Longhorn Node Maintenance Guideline
Article Number: 000021085
Environment
- SUSE Storage 1.4+
Situation
This instruction describes how to handle planned node maintenance.
Resolution
These are the steps needed to shut down all volumes without having to modify the scale of the end user/application deployments in the cluster.
- Cordon the node. Longhorn will automatically disable node scheduling when a Kubernetes node is cordoned.
-
Drain the node to move the workload to another node. You will need to use any of the following documentation for the respective commands, depending on the version:
-
For Longhorn before 1.4.x (doc)
- For Longhorn 1.4.x+ (doc) - the drain command has been simplified
This will evict the workloads from the draining node.
- The replica processes on the node will be stopped at this stage. Replicas on the node will be shown as
Failed
.
Note: By default, if there is one last healthy replica for a volume on the node, Longhorn will prevent the node from completing the drain operation, to protect the last replica and prevent the disruption of the workload. You can either override the behavior in the setting, or evict the replica to other nodes before draining.

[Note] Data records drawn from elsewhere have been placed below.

@[simp] theorem State.holdHigh_pstate (c : Byte) : (s.holdHigh c).pstate = s.pstate := rfl
@[simp] theorem State.holdHigh_ndig (c : Byte) : (s.holdHigh c).ndig = s.ndig := rfl
@[simp] theorem State.holdHigh_acc (c : Byte) : (s.holdHigh c).acc = s.acc := rfl
@[simp] theorem State.holdHigh_pQ (c : Byte) : (s.holdHigh c).pQ = s.pQ := rfl
@[simp] theorem State.holdHigh_hiValid (c : Byte) : (s.holdHigh c).hiValid = true := rfl
@[simp] theorem State.holdHigh_hiCode (c : Byte) : (s.holdHigh c).hiCode = c := rfl
@[simp] theorem State.holdHigh_dQ (c : Byte) : (s.holdHigh c).dQ = s.dQ := rfl
@[simp] theorem State.holdHigh_eBusy (c : Byte) : (s.holdHigh c).eBusy = s.eBusy := rfl
@[simp] theorem State.holdHigh_eByte (c : Byte) : (s.holdHigh c).eByte = s.eByte := rfl
@[simp] theorem State.holdHigh_eHalf (c : Byte) : (s.holdHigh c).eHalf = s.eHalf := rfl
@[simp] theorem State.holdHigh_ePos (c : Byte) : (s.holdHigh c).ePos = s.ePos := rfl
@[simp] theorem State.holdHigh_eEoi (c : Byte) : (s.holdHigh c).eEoi = s.eEoi := rfl
@[simp] theorem State.holdHigh_rst (c : Byte) : (s.holdHigh c).rst = s.rst := rfl
@[simp] theorem State.holdHigh_txoReady (c : Byte) : (s.holdHigh c).txoReady = s.txoReady := rfl
@[simp] theorem State.holdHigh_decReady (c : Byte) : (s.holdHigh c).decReady = s.decReady := rfl
@[simp] theorem State.holdHigh_rawIn (c : Byte) : (s.holdHigh c).rawIn = s.rawIn := rfl
@[simp] theorem State.holdHigh_textIn (c : Byte) : (s.holdHigh c).textIn = s.textIn := rfl
@[simp] theorem State.holdHigh_textOut (c : Byte) : (s.holdHigh c).textOut = s.textOut := rfl
@[simp] theorem State.holdHigh_ecode (c : Byte) : (s.holdHigh c).ecode = s.ecode := rfl
@[simp] theorem State.holdHigh_pitem (c : Byte) : (s.holdHigh c).pitem = s.pitem := rfl
@[simp] theorem State.holdHigh_decOut (c : Byte) : (s.holdHigh c).decOut = s.decOut := rfl
@[simp] theorem State.holdHigh_opOut (c : Byte) : (s.holdHigh c).opOut = s.opOut := rfl
@[simp] theorem State.holdHigh_sched (c : Byte) : (s.holdHigh c).sched = s.sched := rfl
@[simp] theorem State.holdHigh_resets (c : Byte) : (s.holdHigh c).resets = s.resets := rfl
@[simp] theorem State.holdHigh_rstPhase (c : Byte) : (s.holdHigh c).rstPhase = s.rstPhase := rfl

@[simp] theorem State.dropHigh_pstate : (s.dropHigh).pstate = s.pstate := rfl
@[simp] theorem State.dropHigh_ndig : (s.dropHigh).ndig = s.ndig := rfl
@[simp] theorem State.dropHigh_acc : (s.dropHigh).acc = s.acc := rfl
@[simp] theorem State.dropHigh_pQ : (s.dropHigh).pQ = s.pQ := rfl
@[simp] theorem State.dropHigh_hiValid : (s.dropHigh).hiValid = false := rfl
@[simp] theorem State.dropHigh_hiCode : (s.dropHigh).hiCode = s.hiCode := rfl
@[simp] theorem State.dropHigh_dQ : (s.dropHigh).dQ = s.dQ := rfl
@[simp] theorem State.dropHigh_eBusy : (s.dropHigh).eBusy = s.eBusy := rfl
@[simp] theorem State.dropHigh_eByte : (s.dropHigh).eByte = s.eByte := rfl
@[simp] theorem State.dropHigh_eHalf : (s.dropHigh).eHalf = s.eHalf := rfl
@[simp] theorem State.dropHigh_ePos : (s.dropHigh).ePos = s.ePos := rfl
@[simp] theorem State.dropHigh_eEoi : (s.dropHigh).eEoi = s.eEoi := rfl
@[simp] theorem State.dropHigh_rst : (s.dropHigh).rst = s.rst := rfl
@[simp] theorem State.dropHigh_txoReady : (s.dropHigh).txoReady = s.txoReady := rfl
@[simp] theorem State.dropHigh_decReady : (s.dropHigh).decReady = s.decReady := rfl
@[simp] theorem State.dropHigh_rawIn : (s.dropHigh).rawIn = s.rawIn := rfl
@[simp] theorem State.dropHigh_textIn : (s.dropHigh).textIn = s.textIn := rfl
@[simp] theorem State.dropHigh_textOut : (s.dropHigh).textOut = s.textOut := rfl
@[simp] theorem State.dropHigh_ecode : (s.dropHigh).ecode = s.ecode := rfl
@[simp] theorem State.dropHigh_pitem : (s.dropHigh).pitem = s.pitem := rfl
@[simp] theorem State.dropHigh_decOut : (s.dropHigh).decOut = s.decOut := rfl
@[simp] theorem State.dropHigh_opOut : (s.dropHigh).opOut = s.opOut := rfl
@[simp] theorem State.dropHigh_sched : (s.dropHigh).sched = s.sched := rfl
@[simp] theorem State.dropHigh_resets : (s.dropHigh).resets = s.resets := rfl
@[simp] theorem State.dropHigh_rstPhase : (s.dropHigh).rstPhase = s.rstPhase := rfl

@[simp] theorem State.answer_pstate (v : OpValue) : (s.answer v).pstate = s.pstate := rfl
@[simp] theorem State.answer_ndig (v : OpValue) : (s.answer v).ndig = s.ndig := rfl
@[simp] theorem State.answer_acc (v : OpValue) : (s.answer v).acc = s.acc := rfl
@[simp] theorem State.answer_pQ (v : OpValue) : (s.answer v).pQ = s.pQ := rfl
@[simp] theorem State.answer_hiValid (v : OpValue) : (s.answer v).hiValid = s.hiValid := rfl
@[simp] theorem State.answer_hiCode (v : OpValue) : (s.answer v).hiCode = s.hiCode := rfl
@[simp] theorem State.answer_dQ (v : OpValue) : (s.answer v).dQ = s.dQ := rfl
@[simp] theorem State.answer_eBusy (v : OpValue) : (s.answer v).eBusy = s.eBusy := rfl
@[simp] theorem State.answer_eByte (v : OpValue) : (s.answer v).eByte = s.eByte := rfl
@[simp] theorem State.answer_eHalf (v : OpValue) : (s.answer v).eHalf = s.eHalf := rfl
@[simp] theorem State.answer_ePos (v : OpValue) : (s.answer v).ePos = s.ePos := rfl
@[simp] theorem State.answer_eEoi (v : OpValue) : (s.answer v).eEoi = s.eEoi := rfl
@[simp] theorem State.answer_rst (v : OpValue) : (s.answer v).rst = s.rst := rfl
@[simp] theorem State.answer_txoReady (v : OpValue) : (s.answer v).txoReady = s.txoReady := rfl
@[simp] theorem State.answer_decReady (v : OpValue) : (s.answer v).decReady = s.decReady := rfl
@[simp] theorem State.answer_rawIn (v : OpValue) : (s.answer v).rawIn = s.rawIn := rfl
@[simp] theorem State.answer_textIn (v : OpValue) : (s.answer v).textIn = s.textIn := rfl
@[simp] theorem State.answer_textOut (v : OpValue) : (s.answer v).textOut = s.textOut := rfl
@[simp] theorem State.answer_ecode (v : OpValue) : (s.answer v).ecode = s.ecode := rfl
@[simp] theorem State.answer_pitem (v : OpValue) : (s.answer v).pitem = s.pitem := rfl
@[simp] theorem State.answer_decOut (v : OpValue) : (s.answer v).decOut = s.decOut := rfl
@[simp] theorem State.answer_opOut (v : OpValue) : (s.answer v).opOut = some v := rfl
@[simp] theorem State.answer_sched (v : OpValue) : (s.answer v).sched = s.sched := rfl
@[simp] theorem State.answer_resets (v : OpValue) : (s.answer v).resets = s.resets := rfl
@[simp] theorem State.answer_rstPhase (v : OpValue) : (s.answer v).rstPhase = s.rstPhase := rfl

@[simp] theorem State.putText_pstate (t : Byte) : (s.putText t).pstate = s.pstate := rfl
@[simp] theorem State.putText_ndig (t : Byte) : (s.putText t).ndig = s.ndig := rfl
@[simp] theorem State.putText_acc (t : Byte) : (s.putText t).acc = s.acc := rfl
@[simp] theorem State.putText_pQ (t : Byte) : (s.putText t).pQ = s.pQ := rfl
@[simp] theorem State.putText_hiValid (t : Byte) : (s.putText t).hiValid = s.hiValid := rfl
@[simp] theorem State.putText_hiCode (t : Byte) : (s.putText t).hiCode = s.hiCode := rfl
@[simp] theorem State.putText_dQ (t : Byte) : (s.putText t).dQ = s.dQ := rfl
@[simp] theorem State.putText_eBusy (t : Byte) : (s.putText t).eBusy = s.eBusy := rfl
@[simp] theorem State.putText_eByte (t : Byte) : (s.putText t).eByte = s.eByte := rfl
@[simp] theorem State.putText_eHalf (t : Byte) : (s.putText t).eHalf = s.eHalf := rfl
@[simp] theorem State.putText_ePos (t : Byte) : (s.putText t).ePos = s.ePos := rfl
@[simp] theorem State.putText_eEoi (t : Byte) : (s.putText t).eEoi = s.eEoi := rfl
@[simp] theorem State.putText_rst (t : Byte) : (s.putText t).rst = s.rst := rfl
@[simp] theorem State.putText_txoReady (t : Byte) : (s.putText t).txoReady = s.txoReady := rfl
@[simp] theorem State.putText_decReady (t : Byte) : (s.putText t).decReady = s.decReady := rfl
@[simp] theorem State.putText_rawIn (t : Byte) : (s.putText t).rawIn = s.rawIn := rfl
@[simp] theorem State.putText_textIn (t : Byte) : (s.putText t).textIn = s.textIn := rfl
@[simp] theorem State.putText_textOut (t : Byte) : (s.putText t).textOut = s.textOut ++ [.byte t] := rfl
@[simp] theorem State.putText_ecode (t : Byte) : (s.putText t).ecode = if s.ePos = 0 then s.ecode ++ [s.eCode] else s.ecode := rfl
@[simp] theorem State.putText_pitem (t : Byte) : (s.putText t).pitem = s.pitem := rfl
@[simp] theorem State.putText_decOut (t : Byte) : (s.putText t).decOut = s.decOut := rfl
@[simp] theorem State.putText_opOut (t : Byte) : (s.putText t).opOut = s.opOut := rfl
@[simp] theorem State.putText_sched (t : Byte) : (s.putText t).sched = s.sched := rfl
@[simp] theorem State.putText_resets (t : Byte) : (s.putText t).resets = s.resets := rfl
@[simp] theorem State.putText_rstPhase (t : Byte) : (s.putText t).rstPhase = s.rstPhase := rfl

@[simp] theorem State.resetRegs_pstate : s.resetRegs.pstate = PState.hdr := rfl
@[simp] theorem State.resetRegs_ndig : s.resetRegs.ndig = Config.unspecNdig s.resets := rfl
@[simp] theorem State.resetRegs_acc : s.resetRegs.acc = Config.unspecAcc s.resets := rfl
@[simp] theorem State.resetRegs_pQ : s.resetRegs.pQ = [] := rfl
@[simp] theorem State.resetRegs_hiValid : s.resetRegs.hiValid = false := rfl
@[simp] theorem State.resetRegs_hiCode : s.resetRegs.hiCode = Config.unspecHiCode s.resets := rfl
@[simp] theorem State.resetRegs_dQ : s.resetRegs.dQ = [] := rfl
@[simp] theorem State.resetRegs_eBusy : s.resetRegs.eBusy = false := rfl
@[simp] theorem State.resetRegs_eByte : s.resetRegs.eByte = Config.unspecEByte s.resets := rfl
@[simp] theorem State.resetRegs_eHalf : s.resetRegs.eHalf = halfOf (Config.unspecEHalf s.resets) := rfl
@[simp] theorem State.resetRegs_ePos : s.resetRegs.ePos = Config.unspecEPos s.resets := rfl
@[simp] theorem State.resetRegs_eEoi : s.resetRegs.eEoi = false := rfl
@[simp] theorem State.resetRegs_rst : s.resetRegs.rst = s.rst := rfl
@[simp] theorem State.resetRegs_txoReady : s.resetRegs.txoReady = s.txoReady := rfl
@[simp] theorem State.resetRegs_decReady : s.resetRegs.decReady = s.decReady := rfl
@[simp] theorem State.resetRegs_rawIn : s.resetRegs.rawIn = s.rawIn := rfl
@[simp] theorem State.resetRegs_textIn : s.resetRegs.textIn = s.textIn := rfl
@[simp] theorem State.resetRegs_textOut : s.resetRegs.textOut = s.textOut := rfl
@[simp] theorem State.resetRegs_ecode : s.resetRegs.ecode = s.ecode := rfl
@[simp] theorem State.resetRegs_pitem : s.resetRegs.pitem = s.pitem := rfl
@[simp] theorem State.resetRegs_decOut : s.resetRegs.decOut = s.decOut := rfl
@[simp] theorem State.resetRegs_opOut : s.resetRegs.opOut = s.opOut := rfl
@[simp] theorem State.resetRegs_sched : s.resetRegs.sched = s.sched := rfl
@[simp] theorem State.resetRegs_resets : s.resetRegs.resets = s.resets + 1 := rfl
@[simp] theorem State.resetRegs_rstPhase : s.resetRegs.rstPhase = .taken := rfl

- The engine processes on the node will be migrated with the Pod to other nodes.
Note: If there are Longhorn volumes that are manually attached by Longhorn UI on the node, Longhorn will prevent the node from completing the drain operation, please detach these volume using Longhorn UI.
- After the
drain
is completed, there should be no engine or replica process running on the node. Two instance managers will still be running on the node, but they’re stateless and won’t cause interruption to the existing workload. - Perform the necessary maintenance, including shutting down or rebooting the node.
- Uncordon the node. Longhorn will automatically re-enable the node scheduling.
Important note 1: Always refer to the respective product documentation for clear steps and details. The KB content is only a pointer to the main aspects of the current issue being addressed.
Important note 2: Always refer to the documentation of the specific product version. Many features and functions have changed, so for the most accurate information, you have to ensure you're looking into the correct version documentation.